-- ==== Sys2Proof/Certificates/Slice0/Obligations.lean ====
section
/-! DEFINITION. The statements for the provers. Ready, Issues and the frames are in Sys2Proof/Safety.lean. -/

open Sys2Proof Sys2Proof.Machine

/-! The queue. -/

/-- The block's queue (log entry 3): a step is exec of the command in front, on the state with the queue's rest, and with no
command waiting it is 10 ns of local time. -/
def Obligations.StepRunsTheFrontCommand : Prop :=
  (∀ (c : Sys2Proof.Instr) (s : State), step (s.push c) = exec c s) ∧
  (∀ (c : Sys2Proof.Instr) (s : State) (rest : List Sys2Proof.Instr), s.pending = c :: rest →
    step s = exec c { s with pending := rest }) ∧
  ∀ s : State, s.pending = [] → step s = .next s.tick

/-! Syllables (chapter 04). Each is presented as a bundle of its own on a core where nothing holds it (Ready), with its
predicate true; the equation gives the whole next state, so it is its own frame. -/

/-- R119: integer operations of group 0x1 wrap modulo 2^64 and set no flag.

R119, R120: the high product and division, in S1; division is defined for every operand pair. -/
def Obligations.IntegerArithmeticResults : Prop :=
  (
  ∀ (s : State) (iss : Issue) (o : BitVec 18), Ready s iss → iss.slot.val ≤ 1 → (s.core iss.core).acts iss = true → fMod o = 0 →
    let c := s.core iss.core
    let a := c.rdG (fA o)
    let b := c.rdG (fB o)
    let put := fun v : BitVec 64 => c.advance.wrG (fD o) v
    Issues (.add iss o) s iss.core (put (a + b)) ∧ Issues (.sub iss o) s iss.core (put (a - b)) ∧
    Issues (.and iss o) s iss.core (put (a &&& b)) ∧ Issues (.or iss o) s iss.core (put (a ||| b)) ∧
    Issues (.xor iss o) s iss.core (put (a ^^^ b)) ∧
    Issues (.shl iss o) s iss.core (put (a <<< (b.extractLsb' 0 6).toNat)) ∧
    Issues (.shr iss o) s iss.core (put (a >>> (b.extractLsb' 0 6).toNat)) ∧
    Issues (.sra iss o) s iss.core (put (a.sshiftRight (b.extractLsb' 0 6).toNat)) ∧
    Issues (.mul iss o) s iss.core (put (a * b)) ∧
    Issues (.min iss o) s iss.core (put (if b.slt a then b else a)) ∧
    Issues (.max iss o) s iss.core (put (if a.slt b then b else a)) ∧
    Issues (.minu iss o) s iss.core (put (if b < a then b else a)) ∧
    Issues (.maxu iss o) s iss.core (put (if a < b then b else a)) ∧
    (fB o = 0 →
      Issues (.mov iss o) s iss.core (put a) ∧ Issues (.clz iss o) s iss.core (put a.clz) ∧
      Issues (.popc iss o) s iss.core (put (BitVec.ofNat 64 ((List.range 64).countP fun i => a.getLsbD i))))
  ) ∧
  (
  ∀ (s : State) (iss : Issue) (o : BitVec 18), Ready s iss → iss.slot.val = 1 → (s.core iss.core).acts iss = true → fMod o = 0 →
    let c := s.core iss.core
    let a := c.rdG (fA o)
    let b := c.rdG (fB o)
    let put := fun v : BitVec 64 => c.advance.wrG (fD o) v
    Issues (.mulh iss o) s iss.core (put ((a.signExtend 128 * b.signExtend 128).extractLsb' 64 64)) ∧
    Issues (.mulhu iss o) s iss.core (put ((a.zeroExtend 128 * b.zeroExtend 128).extractLsb' 64 64)) ∧
    Issues (.div iss o) s iss.core (put (if b = 0#64 then BitVec.allOnes 64 else a.sdiv b)) ∧
    Issues (.divu iss o) s iss.core (put (if b = 0#64 then BitVec.allOnes 64 else a / b)) ∧
    Issues (.rem iss o) s iss.core (put (if b = 0#64 then a else a.srem b)) ∧
    Issues (.remu iss o) s iss.core (put (if b = 0#64 then a else a % b))
  )

/-- R101, R119, R122: NOP, the immediate moves and CMP, whose result fills all 64 bits of its predicate. -/
def Obligations.ImmediatesAndCompareResults : Prop :=
  ∀ (s : State) (iss : Issue) (o : BitVec 18), Ready s iss → (s.core iss.core).acts iss = true →
    let c := s.core iss.core
    let a := c.rdG (fA o)
    let b := c.rdG (fB o)
    let d := c.rdG (fD o)
    let imm := o.extractLsb' 0 13
    let put := fun v : BitVec 64 => c.advance.wrG (fD o) v
    let test := fun q : Bool => c.advance.wrP (fD o) (if q then BitVec.allOnes 64 else 0#64)
    (iss.pn = 0#3 → iss.neg = false → Issues (.nop iss 0#4 0#6 0#18) s iss.core c.advance) ∧
    (iss.slot.val ≤ 1 →
      Issues (.movi iss o) s iss.core (put (imm.signExtend 64)) ∧
      Issues (.addi iss o) s iss.core (put (d + imm.signExtend 64)) ∧
      (∀ k : Fin 5, (k.val = 4 → imm.getLsbD 12 = false) → ∃ x : BitVec 64, Issues (.movk iss k o) s iss.core (put x) ∧
        ∀ j < 64, x.getLsbD j = if 13 * k.val ≤ j ∧ j < 13 * k.val + 13 then imm.getLsbD (j - 13 * k.val) else d.getLsbD j) ∧
      (1 ≤ fD o → fD o ≤ 7 →
        (fMod o = 0 → Issues (.cmp iss o) s iss.core (test (a == b))) ∧
        (fMod o = 1 → Issues (.cmp iss o) s iss.core (test (a != b))) ∧
        (fMod o = 2 → Issues (.cmp iss o) s iss.core (test (a.slt b))) ∧
        (fMod o = 3 → Issues (.cmp iss o) s iss.core (test (b.sle a))) ∧
        (fMod o = 4 → Issues (.cmp iss o) s iss.core (test (a.ult b))) ∧
        (fMod o = 5 → Issues (.cmp iss o) s iss.core (test (b.ule a)))))

/-- R119, R121: scalar FP32 on bits [31:0]: the upper half of the destination is zero, the flags are ORed into the status word,
and a NaN operand makes a compare unordered and sets NANIN. -/
def Obligations.ScalarFloatResults : Prop :=
  ∀ (s : State) (iss : Issue) (o : BitVec 18), Ready s iss → iss.slot.val ≤ 1 → (s.core iss.core).acts iss = true →
    let c := s.core iss.core
    let a := (c.rdG (fA o)).extractLsb' 0 32
    let b := (c.rdG (fB o)).extractLsb' 0 32
    let d := (c.rdG (fD o)).extractLsb' 0 32
    let rm := o.extractLsb' 0 2
    let put := fun r : BitVec 32 × FlagByte => (c.advance.wrG (fD o) (0#32 ++ r.1)).orAsw r.2
    (fMod o < 4 →
      Issues (.fadd iss o) s iss.core (put (fpAdd rm a b)) ∧ Issues (.fsub iss o) s iss.core (put (fpSub rm a b)) ∧
      Issues (.fmul iss o) s iss.core (put (fpMul rm a b)) ∧ Issues (.fma iss o) s iss.core (put (fpFma rm d a b))) ∧
    (fMod o = 0 →
      Issues (.fmin iss o) s iss.core (put (fpMin a b)) ∧ Issues (.fmax iss o) s iss.core (put (fpMax a b))) ∧
    (1 ≤ fD o → fD o ≤ 7 → fMod o ≤ 4 →
      ((fp a).isNan = true ∨ (fp b).isNan = true →
        Issues (.fcmp iss o) s iss.core ((c.advance.wrP (fD o)
          (if fMod o = 1 ∨ fMod o = 4 then BitVec.allOnes 64 else 0#64)).orAsw flNANIN)) ∧
      ((fp a).isNan = false → (fp b).isNan = false →
        ∃ q : Bool, Issues (.fcmp iss o) s iss.core (c.advance.wrP (fD o) (if q then BitVec.allOnes 64 else 0#64)) ∧
          (fMod o = 0 → (q = true ↔ FVal.diffSign (fp a) (fp b) = 0)) ∧ (fMod o = 1 → (q = true ↔ FVal.diffSign (fp a) (fp b) ≠ 0)) ∧
          (fMod o = 2 → (q = true ↔ FVal.diffSign (fp a) (fp b) < 0)) ∧ (fMod o = 3 → (q = true ↔ FVal.diffSign (fp a) (fp b) ≤ 0)) ∧
          (fMod o = 4 → q = false)))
-----
WHAT THE TASK REQUIRES
Print the lines above, unchanged, from the start of the records to the line with "(∀ (c : Sys2Proof.Instr) (s : State) (rest", including that final line.

TASK SOLUTION
-- ==== Sys2Proof/Certificates/Slice0/Obligations.lean ====
section
/-! DEFINITION. The statements for the provers. Ready, Issues and the frames are in Sys2Proof/Safety.lean. -/

open Sys2Proof Sys2Proof.Machine

/-! The queue. -/

/-- The block's queue (log entry 3): a step is exec of the command in front, on the state with the queue's rest, and with no
command waiting it is 10 ns of local time. -/
def Obligations.StepRunsTheFrontCommand : Prop :=
  (∀ (c : Sys2Proof.Instr) (s : State), step (s.push c) = exec c s) ∧
  (∀ (c : Sys2Proof.Instr) (s : State) (rest : List Sys2Proof.Instr), s.pending = c :: rest →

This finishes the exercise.